Hidden Beauty: Exploring the Aesthetics of Medical Science/ Beyond Obvious
January 28 - February 22, 2019

Hidden Beauty: Exploring the Aesthetics of Medical Science is a traveling exhibition organized by Norman Barker of Johns Hopkins University and Dr. Christine Iacobuzio-Donahue of Memorial Sloan Kettering Cancer Center, featuring photographic images that represent a visual aspect of medical and scientific research. The core idea put forth explores the aesthetics of human disease, both within and beyond the context of our preconceived social systems. This collaborative project by a scientist and artist asks the viewer to consider the aesthetics of the human body, disease, and biology. Norman Barker and Dr. Christine Iacobuzio-Donahue explain, “Disease is a dynamically powerful force of nature that acts without regard to race, religion or culture. These forces create visually stunning patterns with a remarkable ability to evoke human emotion in isolation that differs when viewed in the context of the disease that produced the image. We see beauty in the delicate lacework of fungal hyphae invading a blood vessel, the structure of the normal cerebellum, and the desperate drive of metastasizing cancer cells. However, the appreciation of the imagery produced by disease is bittersweet; we simultaneously experience the beauty of the natural world and the pain of those living with these disease processes. Ultimately, this series of images will leave the viewer with an appreciation of visual beauty inherent within the medical sciences.”

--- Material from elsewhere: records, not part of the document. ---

-- ==== Sys2Proof/Machine/Dispatch.lean ====
section
/-! DEFINITION. One arm per instruction. -/

namespace Sys2Proof.Machine

def exec (i : Instr) (s : State) : Host.Outcome State Fault Refusal :=
  match i with
  -- the code words of decompression, 42_decompress.md R162 to R166
  | .raw u => Sys2Proof.Machine.execRaw u s
  | .eos => Sys2Proof.Machine.execEos s
  | .ref k => Sys2Proof.Machine.execRef k s
  | .refAhead k => Sys2Proof.Machine.execRefAhead k s
  | .illegalCode k => Sys2Proof.Machine.execIllegalCode k s
  -- the host commands, 44_commands.md R213 to R220
  | .compressRaw16 => Sys2Proof.Machine.execCompressRaw16 s
  | .compressBase64 => Sys2Proof.Machine.execCompressBase64 s
  | .compressUri => Sys2Proof.Machine.execCompressUri s
  | .compressBytes => Sys2Proof.Machine.execCompressBytes s
  | .decompressRaw16 => Sys2Proof.Machine.execDecompressRaw16 s
  | .decompressBase64 => Sys2Proof.Machine.execDecompressBase64 s
  | .decompressUri => Sys2Proof.Machine.execDecompressUri s
  | .decompressBytes => Sys2Proof.Machine.execDecompressBytes s

end Sys2Proof.Machine
end

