/-- 30_encoding.md R72, R73, 41_compress.md R142: the code stream of a compression is a well-formed one at the widths of the schedule,
its first item is a raw unit, the phrases of its items joined are the input, the phrase of an escape is its unit, and the phrase of a
reference `k` is the word of `DICT_C` whose code is `k`. -/
def Obligations.CompressionGrammar : Prop :=
  ∀ xs : List Elem, ∃ items : List (Item × Phrase),
    (Whole.encodeStream xs).stream = streamOf firstCode (items.map Prod.fst) ∧ legal firstCode (items.map Prod.fst) ∧
    (items = [] ↔ xs = []) ∧ (∀ i ∈ items.head?, ∃ u, i.1 = .raw u ∧ i.2 = [u]) ∧
    (∀ i ∈ items, i.2 ≠ [] ∧ ∀ u, i.1 = .raw u → i.2 = [u]) ∧
    (∀ i ∈ items, ∀ k, i.1 = .ref k → DictC.code? (Whole.encodeStream xs).dict i.2 = some k) ∧ (items.map Prod.snd).flatten = xs ∧
    (Whole.encodeStream xs).n = firstCode + ((items.map Prod.fst).map Item.codes).sum

/-- 20_memory.md R54: the bounds on the dictionaries, of a running operation and in the length of a compression's input. -/
def Obligations.DictionaryBounds : Prop :=
  (∀ s : State, Inv s → s.spoiled = false → s.phase = .cScan ∨ s.phase = .cEnd ∨ s.phase = .dDecode →
    (s.phase = .dDecode → s.dictD.length ≤ s.n - 2) ∧ (s.phase ≠ .dDecode → s.dictC.length ≤ s.n - 2) ∧
    s.n < 2 ^ s.nb ∧ ∀ m ∈ s.params.maxCodeBits, 2 ^ s.nb ≤ 2 ^ m) ∧
  ∀ xs : List Elem, (Whole.encodeStream xs).dict.length ≤ 2 * xs.length ∧
    ((Whole.encodeStream xs).dict.filter fun e => e.1.length = 1).length ≤ xs.dedup.length ∧
    ((Whole.encodeStream xs).dict.filter fun e => 2 ≤ e.1.length).length ≤ xs.length - 1

/-- 42_decompress.md R162, R173: the bits after `EOS` do not matter. -/
def Obligations.BitsAfterEosDoNotMatter : Prop :=
  ∀ (p : Params) (fuel fuel' : Nat) (d : Whole.Dec) (bits extra : List Bool) (out : List Elem) (n nb : Nat),
    Whole.decodeStream p fuel d bits = .ok out n nb → fuel ≤ fuel' →
    Whole.decodeStream p fuel' d (bits ++ extra) = .ok out n nb

/-- 41_compress.md R145: the compression of the empty input: its code stream, and its output on the block. -/
def Obligations.EmptyInputCompresses : Prop :=
  (Whole.encodeStream []).stream = [false, true] ∧ ∀ (v : BitVec 3) (s : State), aboutToStart v s → cmdDir v = false → s.inLen = 0 → s.params = Params.unbounded →
    ∃ t, run 3 s = .next t ∧ t.status = statusSuccess ∧ t.dbgN = 2 ∧ t.dbgNb = 2 ∧
      (List.range t.outLen).map t.outAt =
        match cmdAdapter v with
        | .raw16 => [0x4000]
        | .base64 => [0x51, 0x3D, 0x3D, 0x3D]
        | .uri => [0x51]
        | .bytes => [0x40]

/-! ## Rules of the whole machine -/

/-- 70_reset_and_hazards.md R256, 44_commands.md R222: a host write of `IN` or `IN_LEN` changes that and nothing else; while the block
is busy it also marks the running operation's result as unspecified (log entry 11). That a write of an element at or above `P_IN_MAX` is
stored too is the model's choice (DESIGN CHOICE, log entry 23): the spec does not say what such a write does. -/
def Obligations.HostInputWrites : Prop :=
  ∀ (s : State) (rest : List HostAct),
    (∀ (i : Nat) (x : Elem), s.host = .writeIn i x :: rest →
      ∃ t, step s = .next t ∧ t.inAt i = x ∧ (∀ j, j ≠ i → t.inAt j = s.inAt j) ∧
        t = { s with host := rest, inBuf := t.inBuf, spoiled := s.spoiled || s.busy }) ∧
    ∀ n : Nat, s.host = .writeInLen n :: rest →
      step s = .next { s with host := rest, inLen := n, spoiled := s.spoiled || s.busy }

/-- 60_exceptions.md R243, 70_reset_and_hazards.md R259: an idle block holds its registers and buffers. -/
def Obligations.IdleHolds : Prop :=
  ∀ (s : State) (rest : List HostAct), s.phase = .idle → engineTurn s rest → step s = .next { s with host := rest }

/-- 44_commands.md R212: the transitions of `PHASE`, all of them, with their conditions (a spoiled operation apart: log entry 11). -/
def Obligations.PhaseTransitions : Prop :=
  ∀ s t : State, Inv s → step s = .next t →
    (∀ rest, engineTurn s rest →
      (s.phase = .idle → t.phase = .idle) ∧
      (s.phase ≠ .idle → s.spoiled = true → t.phase = .idle ∧ t.done = true) ∧
      (s.spoiled = false → s.phase = .cScan → s.inPtr < s.inLen →
        t.phase = .cScan ∧ t.inPtr = s.inPtr + 1 ∨ failed .capacity t) ∧
      (s.spoiled = false → s.phase = .cScan → s.inPtr = s.inLen → t.phase = .cEnd) ∧
      (s.spoiled = false → s.phase = .cEnd → t.phase = .idle ∧ (t.status = statusSuccess ∨ failed .capacity t)) ∧
      (s.spoiled = false → s.phase = .dCheck →
        (t.phase = .dDecode ↔ ∀ i < s.adapter.length s.inAt s.inLen, s.adapter.dec (s.inAt i) ≠ none) ∧
        (t.phase ≠ .dDecode → failed .alphabet t)) ∧
      (s.spoiled = false → s.phase = .dDecode →
        (t.phase = .idle ∧ t.status = statusSuccess ↔ ∃ tl, decodeCode s.codeCtx s.restBits = .ok (.eos, tl)) ∧
        (t.phase = .dDecode ∨ t.status = statusSuccess ∧ t.phase = .idle ∨ ∃ c, failed c t))) ∧
    (∀ v rest, s.host = .writeCmd v :: rest →
      (s.phase ≠ .idle → t.phase = s.phase) ∧
      (s.phase = .idle → t.phase = (if cmdDir v then .dCheck else .cScan) ∨ failed .capacity t)) ∧
    (∀ i x rest, s.host = .writeIn i x :: rest → t.phase = s.phase) ∧
    (∀ n rest, s.host = .writeInLen n :: rest → t.phase = s.phase) ∧
    ∀ rest, s.host = .powerOnReset :: rest → t.phase = .idle

/-- 10_state.md R22, R23, R40: `STATUS` and `CMD` change at an operation start and at a reset, and `STATUS` also at the end of an
operation; nowhere else. -/
def Obligations.StatusAndCmdWrittenOnlyThere : Prop :=
  ∀ s t : State, Inv s → step s = .next t →
    (t.status ≠ s.status → (∃ v rest, s.host = .writeCmd v :: rest ∧ s.busy = false) ∨ (∃ rest, s.host = .powerOnReset :: rest) ∨
      (∃ rest, engineTurn s rest ∧ s.phase ≠ .idle ∧ t.phase = .idle)) ∧
    (t.cmd ≠ s.cmd → (∃ rest, s.host = .writeCmd t.cmd :: rest ∧ s.busy = false) ∨ ∃ rest, s.host = .powerOnReset :: rest)

/-- 20_memory.md R64, 10_state.md R24: no step but the host's own writes and a reset changes `IN` or `IN_LEN`, and none changes the
parameters. -/
def Obligations.OnlyTheHostWritesInput : Prop :=
  ∀ s t : State, Inv s → step s = .next t → t.params = s.params ∧
    ((∀ i x rest, s.host ≠ .writeIn i x :: rest) → (∀ n rest, s.host ≠ .writeInLen n :: rest) →
      (∀ rest, s.host ≠ .powerOnReset :: rest) → sameInput s t)

/-- 10_state.md R27, R29, R31, R35, 20_memory.md R53: within an operation the counters and cursors only grow, `OUT` is append-only, and a
dictionary entry once made stays. -/
def Obligations.WithinAnOperationOnlyGrowth : Prop :=
  ∀ (s t : State) (ph : Phase) (rest : List HostAct), running ph s rest → ph ≠ .idle → step s = .next t → t.phase ≠ .idle →
    s.n ≤ t.n ∧ t.n ≤ s.n + 2 ∧ s.nb ≤ t.nb ∧ s.outLen ≤ t.outLen ∧ (∀ i < s.outLen, t.outAt i = s.outAt i) ∧
    (ph = .cScan → s.inPtr ≤ t.inPtr ∧ ∀ p k, DictC.code? s.dictC p = some k → DictC.code? t.dictC p = some k) ∧
    (ph = .dDecode → s.bp + s.nb ≤ t.bp ∧ t.bits = s.bits ∧
      ∀ k e, Table.read? s.dictD k = some e → Table.read? t.dictD k = some e)

/-- 60_exceptions.md R231, 41_compress.md R130: a compression fails with `ERR_CAPACITY` only, and with every parameter `UNBOUNDED` no
operation fails so, nor any compression at all. -/
def Obligations.CapacityOnlyWhenBounded : Prop :=
  ∀ (s t : State) (ph : Phase) (rest : List HostAct), running ph s rest → ph ≠ .idle → step s = .next t →
    (ph = .cScan ∨ ph = .cEnd → t.err = true → failed .capacity t) ∧
    (s.params.maxCodeBits = none → s.params.outMax = none →
      t.status ≠ statusFailure .capacity ∧ (ph = .cScan ∨ ph = .cEnd → t.err = false))

/-- 70_reset_and_hazards.md R256: an operation whose input the host changed while it ran still ends; this model ends it at its next
engine step, with any report (log entry 11). -/
def Obligations.SpoiledOperationEnds : Prop :=
  ∀ (s : State) (rest : List HostAct), Inv s → s.phase ≠ .idle → s.spoiled = true → engineTurn s rest →
    ∃ t, step s = .next t ∧ t.phase = .idle ∧ t.done = true ∧ (∀ m ∈ s.params.outMax, t.outLen ≤ m) ∧
      (t.status = statusSuccess ∨ ∃ c, failed c t) ∧ t.cmd = s.cmd ∧ t.host = rest ∧ sameInput s t

/-- 10_state.md R23, R28, R31 to R36, R38, 60_exceptions.md R241: every step keeps the block sound. -/
def Obligations.StepKeepsInvariant : Prop := ∀ s t : State, Inv s → step s = .next t → Inv t

/-- 93_implementation_defined.md ("No behaviour of the block is `stuck`"), 60_exceptions.md R235: from a sound state the machine never
stops: every step answers a next state. -/
def Obligations.EveryStepGoesOn : Prop := ∀ s : State, Inv s → ∃ t, step s = .next t

/-! ## Trie forms -/

/-- 41_compress.md R144: a scan step over a trie that holds the map and the pending phrase does what the scan step over the map does,
on the writer and the counters alike, and ends with a trie that holds the new map and phrase. -/
def Obligations.TrieScanDoesTheSame : Prop :=
  ∀ (c : Elem) (t : TrieC) (s : State), CodesOk s → DictCOk s → t.represents s →
    match scan c s with
    | .ok u => ∃ t' v, trieScan c t s = .ok (t', v) ∧ t'.represents u ∧ v = { u with dictC := s.dictC, w := s.w }
    | .error e => trieScan c t s = .error e

/-- 42_decompress.md R174: the fill of `TAIL` and the entry of `RAW` over a trie do what they do over the map. -/
def Obligations.TrieEntriesHoldTheMap : Prop :=
  (∀ (x : Elem) (t : TrieD) (s u : State), Table.wf s.dictD → (∀ e ∈ s.dictD, e.2 ≠ []) → t.represents s.dictD →
    (∀ q, s.pend = some q → Table.read? s.dictD q = none ∧
      ∃ p, s.prev = some p ∧ p < q ∧ (Table.read? s.dictD p).isSome) →
    fillPending x s = .ok u → ∃ t', trieFill x t s = .ok t' ∧ t'.represents u.dictD) ∧
  ∀ (u : Elem) (t : TrieD) (d : DictD) (k : Nat), t.represents d → Table.read? d k = none →
    (t.addRoot k u).represents (Table.write d k [u])

/-! ## Alphabet tables -/

/-- 43_alphabets.md R191, R192, R195, R196: the widths and the encode tables of the four adapters, by the code units the rules name: `A` to
`Z`, `a` to `z`, `0` to `9`, `+`, then `/` under `BASE64` and `-` under `URI`; the other two are the identity. -/
def Obligations.EncodeTables : Prop :=
  (Adapter.raw16.sb = 16 ∧ Adapter.base64.sb = 6 ∧ Adapter.uri.sb = 6 ∧ Adapter.bytes.sb = 8) ∧
  (List.range 64).map (fun s => (Adapter.base64.enc s).toNat) =
    List.range' 0x41 26 ++ List.range' 0x61 26 ++ List.range' 0x30 10 ++ [0x2B, 0x2F] ∧
  (List.range 64).map (fun s => (Adapter.uri.enc s).toNat) =
    List.range' 0x41 26 ++ List.range' 0x61 26 ++ List.range' 0x30 10 ++ [0x2B, 0x2D] ∧
  (∀ s < 2 ^ 16, (Adapter.raw16.enc s).toNat = s) ∧ ∀ s < 2 ^ 8, (Adapter.bytes.enc s).toNat = s
end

In conjunction with the Hidden Beauty project, the Dowd Gallery presents an additional, thematically related exhibition titled Beyond Obvious. This curatorial project features four artists across art disciplines that create within the realm of medical science. The display includes works by Emily Culver, Holland Houdek, Lionel Maunz and Boryana Rossa, providing a personal interpretation of the clinical aspect of human life.

Emily Culver is a multimedia object maker. Her works reference tangible objects which question their perceived purpose. By manipulating familiar visual forms (such as handles, blades, vessels, and furniture) in undefined ways, Culver invites the viewer to re-frame their own understanding and purpose of these items. The process of unveiling and recognition of the viewer’s projection of self onto these objects results in a state of speculative reality. Culver elaborates. “My work reveals the 'toolness' of objects by questioning utilities or ideas of function/non-function. Like a prosthesis, a tool becomes the body, becomes an extension of the body’s capabilities. It becomes the way through which one interacts with the world, with space, and with other objects. A tool translates needs, desires, and channels the energy that one extends into it."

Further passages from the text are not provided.